*** Block opens ***

-- ==== Sys2Proof/Machine/Dispatch.lean ====
section
/-! DEFINITION. The dispatch of commands to their meanings: one arm for each constructor, each a single direct call. -/

namespace Sys2Proof.Machine

/-- The effect of a command on everything but the queue. -/
def exec (i : Instr) (s : State) : Host.Outcome State Fault Refusal :=
  match i with
  | .powerOnReset t => Sys2Proof.Machine.execPowerOnReset t s
  | .warmReset t => Sys2Proof.Machine.execWarmReset t s
  | .softwareReset t value => Sys2Proof.Machine.execSoftwareReset t value s
  | .watchdogExpiry t core => Sys2Proof.Machine.execWatchdogExpiry t core s
  | .pcieFundamentalReset t => Sys2Proof.Machine.execPcieFundamentalReset t s
  | .jtagReset t => Sys2Proof.Machine.execJtagReset t s
  | .resetEnd t boot testEn => Sys2Proof.Machine.execResetEnd t boot testEn s
  | .daybreakEnd t report => Sys2Proof.Machine.execDaybreakEnd t report s
  | .authenticationDone t => Sys2Proof.Machine.execAuthenticationDone t s
  | .configureEnd t claimWon => Sys2Proof.Machine.execConfigureEnd t claimWon s
  | .firstLight t => Sys2Proof.Machine.execFirstLight t s
  | .configureBegin t => Sys2Proof.Machine.execConfigureBegin t s
  | .vlowStop t mv => Sys2Proof.Machine.execVlowStop t mv s
  | .vlowStopClear t mv => Sys2Proof.Machine.execVlowStopClear t mv s
  | .vlowHold t mv => Sys2Proof.Machine.execVlowHold t mv s
  | .vlowHoldClear t mv => Sys2Proof.Machine.execVlowHoldClear t mv s
  | .livenessTimeout t => Sys2Proof.Machine.execLivenessTimeout t s
  | .cmdDoorbell t value => Sys2Proof.Machine.execCmdDoorbell t value s
  | .cmpHeadWrite t value => Sys2Proof.Machine.execCmpHeadWrite t value s
  | .mgtCommandDatagram t ip port bytes => Sys2Proof.Machine.execMgtCommandDatagram t ip port bytes s
  | .completionVectorPacing t => Sys2Proof.Machine.execCompletionVectorPacing t s
  | .nop t h => Sys2Proof.Machine.execNop t h s
  | .query t h handle => Sys2Proof.Machine.execQuery t h handle s
  | .regRead t h off count => Sys2Proof.Machine.execRegRead t h off count s
  | .regWrite t h off value mask => Sys2Proof.Machine.execRegWrite t h off value mask s
  | .setMode t h target => Sys2Proof.Machine.execSetMode t h target s
  | .ledgerRead t h line => Sys2Proof.Machine.execLedgerRead t h line s
  | .governorSet t h target => Sys2Proof.Machine.execGovernorSet t h target s
  | .create t h args => Sys2Proof.Machine.execCreate t h args s
  | .destroy t h handle => Sys2Proof.Machine.execDestroy t h handle s
  | .modify t h handle off len => Sys2Proof.Machine.execModify t h handle off len s
  | .start t h handle secs nanos now => Sys2Proof.Machine.execStart t h handle secs nanos now s
  | .stop t h handle => Sys2Proof.Machine.execStop t h handle s
  | .setPriority t h handle prio => Sys2Proof.Machine.execSetPriority t h handle prio s
  | .admitCheck t h args => Sys2Proof.Machine.execAdmitCheck t h args s
  | .layerCommit t h handle args => Sys2Proof.Machine.execLayerCommit t h handle args s
  | .retime t h handle args => Sys2Proof.Machine.execRetime t h handle args s
  | .actionArm t h handle args => Sys2Proof.Machine.execActionArm t h handle args s
  | .actionCancel t h handle => Sys2Proof.Machine.execActionCancel t h handle s
  | .domainSwitch t h handle args => Sys2Proof.Machine.execDomainSwitch t h handle args s
  | .ringFlush t h handle => Sys2Proof.Machine.execRingFlush t h handle s
  | .ringMark t h handle => Sys2Proof.Machine.execRingMark t h handle s
  | .ringRewind t h handle => Sys2Proof.Machine.execRingRewind t h handle s
  | .ringRelease t h handle count allRead => Sys2Proof.Machine.execRingRelease t h handle count allRead s
  | .pxpDiagStatus t h port => Sys2Proof.Machine.execPxpDiagStatus t h port s
  | .pxpDiagShortTest t h port shorts => Sys2Proof.Machine.execPxpDiagShortTest t h port shorts s
  | .pxpDiagClear t h port => Sys2Proof.Machine.execPxpDiagClear t h port s
  | .pxpDiagProbeNow t h port => Sys2Proof.Machine.execPxpDiagProbeNow t h port s
  | .migrateSwitch t h handle frame => Sys2Proof.Machine.execMigrateSwitch t h handle frame s
  | .migrateAbort t h handle => Sys2Proof.Machine.execMigrateAbort t h handle s
  | .handoverStart t h args => Sys2Proof.Machine.execHandoverStart t h args s
  | .handoverCancel t h => Sys2Proof.Machine.execHandoverCancel t h s
  | .norRead t h off len arg => Sys2Proof.Machine.execNorRead t h off len arg s
  | .norErase t h off sectors => Sys2Proof.Machine.execNorErase t h off sectors s
  | .norProgram t h off len arg => Sys2Proof.Machine.execNorProgram t h off len arg s
  | .updateOpen t h args => Sys2Proof.Machine.execUpdateOpen t h args s
  | .updateRefresh t h => Sys2Proof.Machine.execUpdateRefresh t h s
  | .updateWrite t h args => Sys2Proof.Machine.execUpdateWrite t h args s
  | .updateVerify t h => Sys2Proof.Machine.execUpdateVerify t h s
  | .updateActivate t h => Sys2Proof.Machine.execUpdateActivate t h s
  | .updateConfirm t h => Sys2Proof.Machine.execUpdateConfirm t h s
  | .updateClose t h => Sys2Proof.Machine.execUpdateClose t h s
  | .chkRun t h handle args => Sys2Proof.Machine.execChkRun t h handle args s
  | .recalibrate t h item inst readings => Sys2Proof.Machine.execRecalibrate t h item inst readings s
  | .bistSpm t h defects => Sys2Proof.Machine.execBistSpm t h defects s
  | .bistPlain t h failing => Sys2Proof.Machine.execBistPlain t h failing s
  | .bistPins t h shorts => Sys2Proof.Machine.execBistPins t h shorts s
  | .registerWrite t off value => Sys2Proof.Machine.execRegisterWrite t off value s
  | .governorReading t monitors => Sys2Proof.Machine.execGovernorReading t monitors s
  | .avsbusTransactionDone t acked readMv => Sys2Proof.Machine.execAvsbusTransactionDone t acked readMv s
  | .mr4Read t codeA codeB => Sys2Proof.Machine.execMr4Read t codeA codeB s
  | .dqsOscillatorRead t readings => Sys2Proof.Machine.execDqsOscillatorRead t readings s
  | .scrubOverdue t => Sys2Proof.Machine.execScrubOverdue t s
  | .handleRelease t handle => Sys2Proof.Machine.execHandleRelease t handle s
  | .bar2Write t off bytes => Sys2Proof.Machine.execBar2Write t off bytes s
  | .bar2Read t off len bad => Sys2Proof.Machine.execBar2Read t off len bad s
  | .xlatAddrWrite t value => Sys2Proof.Machine.execXlatAddrWrite t value s
  | .inboxPush t task item => Sys2Proof.Machine.execInboxPush t task item s
  | .pushWaitGranted t task => Sys2Proof.Machine.execPushWaitGranted t task s
  | .taskDispatch t engine lost tables => Sys2Proof.Machine.execTaskDispatch t engine lost tables s
  | .taskComplete t task => Sys2Proof.Machine.execTaskComplete t task s
  | .pushRingWrite t value => Sys2Proof.Machine.execPushRingWrite t value s
  | .pushDataHiWrite t value => Sys2Proof.Machine.execPushDataHiWrite t value s
  | .pushCommit t value => Sys2Proof.Machine.execPushCommit t value s
  | .popLoRead t bad => Sys2Proof.Machine.execPopLoRead t bad s
  | .dropRest t value => Sys2Proof.Machine.execDropRest t value s
  | .ringVectorPacing t ring => Sys2Proof.Machine.execRingVectorPacing t ring s
  | .st2110PacketRx t pkt => Sys2Proof.Machine.execSt2110PacketRx t pkt s
  | .streamLost t n => Sys2Proof.Machine.execStreamLost t n s
  | .frameTick t c => Sys2Proof.Machine.execFrameTick t c s
  | .bandWritten t c bad => Sys2Proof.Machine.execBandWritten t c bad s
  | .passComplete t c => Sys2Proof.Machine.execPassComplete t c s
  | .underrun t c => Sys2Proof.Machine.execUnderrun t c s
  | .switchDone t c => Sys2Proof.Machine.execSwitchDone t c s
  | .e131PacketRx t port pkt => Sys2Proof.Machine.execE131PacketRx t port pkt s
  | .sourceLost t input src => Sys2Proof.Machine.execSourceLost t input src s
  | .inputReleased t input => Sys2Proof.Machine.execInputReleased t input s
  | .syncLaunch t port => Sys2Proof.Machine.execSyncLaunch t port s
  | .txFrameStart t port => Sys2Proof.Machine.execTxFrameStart t port s
  | .txFrameEnd t port => Sys2Proof.Machine.execTxFrameEnd t port s
  | .remoteLate t univ => Sys2Proof.Machine.execRemoteLate t univ s
  | .discoverySend t ident => Sys2Proof.Machine.execDiscoverySend t ident s
  | .siteTick t univ => Sys2Proof.Machine.execSiteTick t univ s
  | .dmxBreak t line => Sys2Proof.Machine.execDmxBreak t line s
  | .rdmRequestStart t line => Sys2Proof.Machine.execRdmRequestStart t line s
  | .rdmResponseRx t line resp => Sys2Proof.Machine.execRdmResponseRx t line resp s
  | .rdmTimeout t line => Sys2Proof.Machine.execRdmTimeout t line s
  | .discoveryInterval t line => Sys2Proof.Machine.execDiscoveryInterval t line s
  | .discGo t line value => Sys2Proof.Machine.execDiscGo t line value s
  | .mailboxGo t line value => Sys2Proof.Machine.execMailboxGo t line value s
  | .pxpFrameStart t port diag => Sys2Proof.Machine.execPxpFrameStart t port diag s
  | .pxpFillDone t port => Sys2Proof.Machine.execPxpFillDone t port s
  | .refreshStart t port diag => Sys2Proof.Machine.execRefreshStart t port diag s
  | .diagMinOnWrite t port value => Sys2Proof.Machine.execDiagMinOnWrite t port value s
  | .pinReadback t port mismatch => Sys2Proof.Machine.execPinReadback t port mismatch s
  | .linkUp t port => Sys2Proof.Machine.execLinkUp t port s
  | .linkDown t port => Sys2Proof.Machine.execLinkDown t port s
  | .linkMismatch t port => Sys2Proof.Machine.execLinkMismatch t port s
  | .anRestart t port value => Sys2Proof.Machine.execAnRestart t port value s
  | .verifyRestart t port value => Sys2Proof.Machine.execVerifyRestart t port value s
  | .pauseEnWrite t port value => Sys2Proof.Machine.execPauseEnWrite t port value s
  | .verifyTimeout t port => Sys2Proof.Machine.execVerifyTimeout t port s
  | .mpacketRx t port respond => Sys2Proof.Machine.execMpacketRx t port respond s
  | .rxFrame t port frame => Sys2Proof.Machine.execRxFrame t port frame s
  | .pauseEnd t port => Sys2Proof.Machine.execPauseEnd t port s
  | .arpRequestRetry t port ip => Sys2Proof.Machine.execArpRequestRetry t port ip s
  | .arpEntryRefresh t port ip => Sys2Proof.Machine.execArpEntryRefresh t port ip s
  | .arpEntryExpiry t port ip => Sys2Proof.Machine.execArpEntryExpiry t port ip s
  | .igmpReportSend t port group => Sys2Proof.Machine.execIgmpReportSend t port group s
  | .snapGo t port value => Sys2Proof.Machine.execSnapGo t port value s
  | .snapAll t value => Sys2Proof.Machine.execSnapAll t value s
  | .cntLoRead t port ctr => Sys2Proof.Machine.execCntLoRead t port ctr s
  | .refLost t => Sys2Proof.Machine.execRefLost t s
  | .sref0Return t => Sys2Proof.Machine.execSref0Return t s
  | .timLatch t value => Sys2Proof.Machine.execTimLatch t value s
  | .ptpMessageRx t msg => Sys2Proof.Machine.execPtpMessageRx t msg s
  | .ptpSyncSend t port dom => Sys2Proof.Machine.execPtpSyncSend t port dom s
  | .ptpAnnounceSend t port dom => Sys2Proof.Machine.execPtpAnnounceSend t port dom s
  | .ptpDelayReqSend t port dom => Sys2Proof.Machine.execPtpDelayReqSend t port dom s
  | .holdoverEnter t dom => Sys2Proof.Machine.execHoldoverEnter t dom s
  | .tickRefEdge t dom => Sys2Proof.Machine.execTickRefEdge t dom s
  | .tickLost t dom => Sys2Proof.Machine.execTickLost t dom s
  | .ppsOutPulse t => Sys2Proof.Machine.execPpsOutPulse t s
  | .ltcFrame t j frame => Sys2Proof.Machine.execLtcFrame t j frame s
  | .ltcLost t j => Sys2Proof.Machine.execLtcLost t j s
  | .actionFired t act => Sys2Proof.Machine.execActionFired t act s
  | .pulseEnd t act => Sys2Proof.Machine.execPulseEnd t act s
  | .capture t input falling => Sys2Proof.Machine.execCapture t input falling s
  | .capNsRead t input => Sys2Proof.Machine.execCapNsRead t input s
  | .adcResult t volts => Sys2Proof.Machine.execAdcResult t volts s
  | .telemetryDatagramRx t port ip bytes => Sys2Proof.Machine.execTelemetryDatagramRx t port ip bytes s
  | .zoneCycle t z => Sys2Proof.Machine.execZoneCycle t z s
  | .holdExpiry t z => Sys2Proof.Machine.execHoldExpiry t z s
  | .zoneVacant t z => Sys2Proof.Machine.execZoneVacant t z s
  | .valleySignalDetect t l => Sys2Proof.Machine.execValleySignalDetect t l s
  | .valleyLinkLock t l => Sys2Proof.Machine.execValleyLinkLock t l s
  | .valleyHelloRx t l hello => Sys2Proof.Machine.execValleyHelloRx t l hello s
  | .linkControlSend t l => Sys2Proof.Machine.execLinkControlSend t l s
  | .valleyLinkDown t l => Sys2Proof.Machine.execValleyLinkDown t l s
  | .valleyPacketRx t l pkt => Sys2Proof.Machine.execValleyPacketRx t l pkt s
  | .membershipUpdateSend t => Sys2Proof.Machine.execMembershipUpdateSend t s
  | .memberLeave t uid => Sys2Proof.Machine.execMemberLeave t uid s
  | .reroute t => Sys2Proof.Machine.execReroute t s
  | .admitTimeout t => Sys2Proof.Machine.execAdmitTimeout t s
  | .timePacketSend t dom => Sys2Proof.Machine.execTimePacketSend t dom s
  | .linkDelayExchange t l t1 t2 t3 t4 => Sys2Proof.Machine.execLinkDelayExchange t l t1 t2 t3 t4 s
  | .relayRequestSend t => Sys2Proof.Machine.execRelayRequestSend t s
  | .relayStall t l => Sys2Proof.Machine.execRelayStall t l s
  | .heartbeatSend t => Sys2Proof.Machine.execHeartbeatSend t s
  | .heartbeatRx t path word => Sys2Proof.Machine.execHeartbeatRx t path word s
  | .heartbeatMiss t path => Sys2Proof.Machine.execHeartbeatMiss t path s
  | .pathDegraded t path => Sys2Proof.Machine.execPathDegraded t path s
  | .ilkBreath t low => Sys2Proof.Machine.execIlkBreath t low s
  | .ilkLineClass t cls => Sys2Proof.Machine.execIlkLineClass t cls s
  | .claimEvaluation t => Sys2Proof.Machine.execClaimEvaluation t s
  | .claimRelease t => Sys2Proof.Machine.execClaimRelease t s
  | .claimSample t high => Sys2Proof.Machine.execClaimSample t high s
  | .witnessProbeTimeout t => Sys2Proof.Machine.execWitnessProbeTimeout t s
  | .witnessAnswerTimeout t => Sys2Proof.Machine.execWitnessAnswerTimeout t s
  | .checkpointTrailerRx t bytes => Sys2Proof.Machine.execCheckpointTrailerRx t bytes s
  | .checkpointAckTimeout t => Sys2Proof.Machine.execCheckpointAckTimeout t s
  | .handoverRelease t => Sys2Proof.Machine.execHandoverRelease t s
  | .healthReport t fxpFail defects => Sys2Proof.Machine.execHealthReport t fxpFail defects s
  | .fwCtrlGo t value => Sys2Proof.Machine.execFwCtrlGo t value s
  | .loaderDatagramRx t ip port bytes => Sys2Proof.Machine.execLoaderDatagramRx t ip port bytes s
  | .loaderHello t => Sys2Proof.Machine.execLoaderHello t s
  | .loaderAck t => Sys2Proof.Machine.execLoaderAck t s
  | .loaderSessionTimeout t => Sys2Proof.Machine.execLoaderSessionTimeout t s
  | .revokeWrite t value => Sys2Proof.Machine.execRevokeWrite t value s
  | .journalCopySector t readbackOk => Sys2Proof.Machine.execJournalCopySector t readbackOk s
  | .converted t image => Sys2Proof.Machine.execConverted t image s
  | .sessionExpired t => Sys2Proof.Machine.execSessionExpired t s
  | .norTimeout t => Sys2Proof.Machine.execNorTimeout t s
  | .persistentLogWrite t => Sys2Proof.Machine.execPersistentLogWrite t s
  | .chkScanDone t n bad => Sys2Proof.Machine.execChkScanDone t n bad s
  | .chkAbort t n value => Sys2Proof.Machine.execChkAbort t n value s
  | .railRead t mvs => Sys2Proof.Machine.execRailRead t mvs s
  | .tempReading t x => Sys2Proof.Machine.execTempReading t x s
  | .extest t cells => Sys2Proof.Machine.execExtest t cells s
  | .idcode t => Sys2Proof.Machine.execIdcode t s
  | .samplePreload t cells => Sys2Proof.Machine.execSamplePreload t cells s
  | .highz t => Sys2Proof.Machine.execHighz t s
  | .clamp t => Sys2Proof.Machine.execClamp t s
  | .fuseRead t => Sys2Proof.Machine.execFuseRead t s
  | .bypass t => Sys2Proof.Machine.execBypass t s
  | .pcieResetEnd t => Sys2Proof.Machine.execPcieResetEnd t s
  | .norOperationDone t => Sys2Proof.Machine.execNorOperationDone t s
  | .checkpointTick t => Sys2Proof.Machine.execCheckpointTick t s
  | .valleyTimeHoldover t dom => Sys2Proof.Machine.execValleyTimeHoldover t dom s
  | .scrubPassEnd t => Sys2Proof.Machine.execScrubPassEnd t s
  | .partnerAdvertisementChange t port word => Sys2Proof.Machine.execPartnerAdvertisementChange t port word s
  | .zoneHoldReset t z => Sys2Proof.Machine.execZoneHoldReset t z s

end Sys2Proof.Machine
end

*** Block closes ***

◆ WHAT THIS TASK INVOLVES
Begin with the line that has "Sys2Proof.Machine.execPushCommit t value s" in the listing above and end after the line that has "Sys2Proof.Machine.execTxFrameStart t port s"; output those lines exactly.

◆ RESULT
  | .pushCommit t value => Sys2Proof.Machine.execPushCommit t value s
  | .popLoRead t bad => Sys2Proof.Machine.execPopLoRead t bad s
  | .dropRest t value => Sys2Proof.Machine.execDropRest t value s
  | .ringVectorPacing t ring => Sys2Proof.Machine.execRingVectorPacing t ring s
  | .st2110PacketRx t pkt => Sys2Proof.Machine.execSt2110PacketRx t pkt s
  | .streamLost t n => Sys2Proof.Machine.execStreamLost t n s
  | .frameTick t c => Sys2Proof.Machine.execFrameTick t c s
  | .bandWritten t c bad => Sys2Proof.Machine.execBandWritten t c bad s
  | .passComplete t c => Sys2Proof.Machine.execPassComplete t c s
  | .underrun t c => Sys2Proof.Machine.execUnderrun t c s
  | .switchDone t c => Sys2Proof.Machine.execSwitchDone t c s
  | .e131PacketRx t port pkt => Sys2Proof.Machine.execE131PacketRx t port pkt s
  | .sourceLost t input src => Sys2Proof.Machine.execSourceLost t input src s
  | .inputReleased t input => Sys2Proof.Machine.execInputReleased t input s
  | .syncLaunch t port => Sys2Proof.Machine.execSyncLaunch t port s
  | .txFrameStart t port => Sys2Proof.Machine.execTxFrameStart t port s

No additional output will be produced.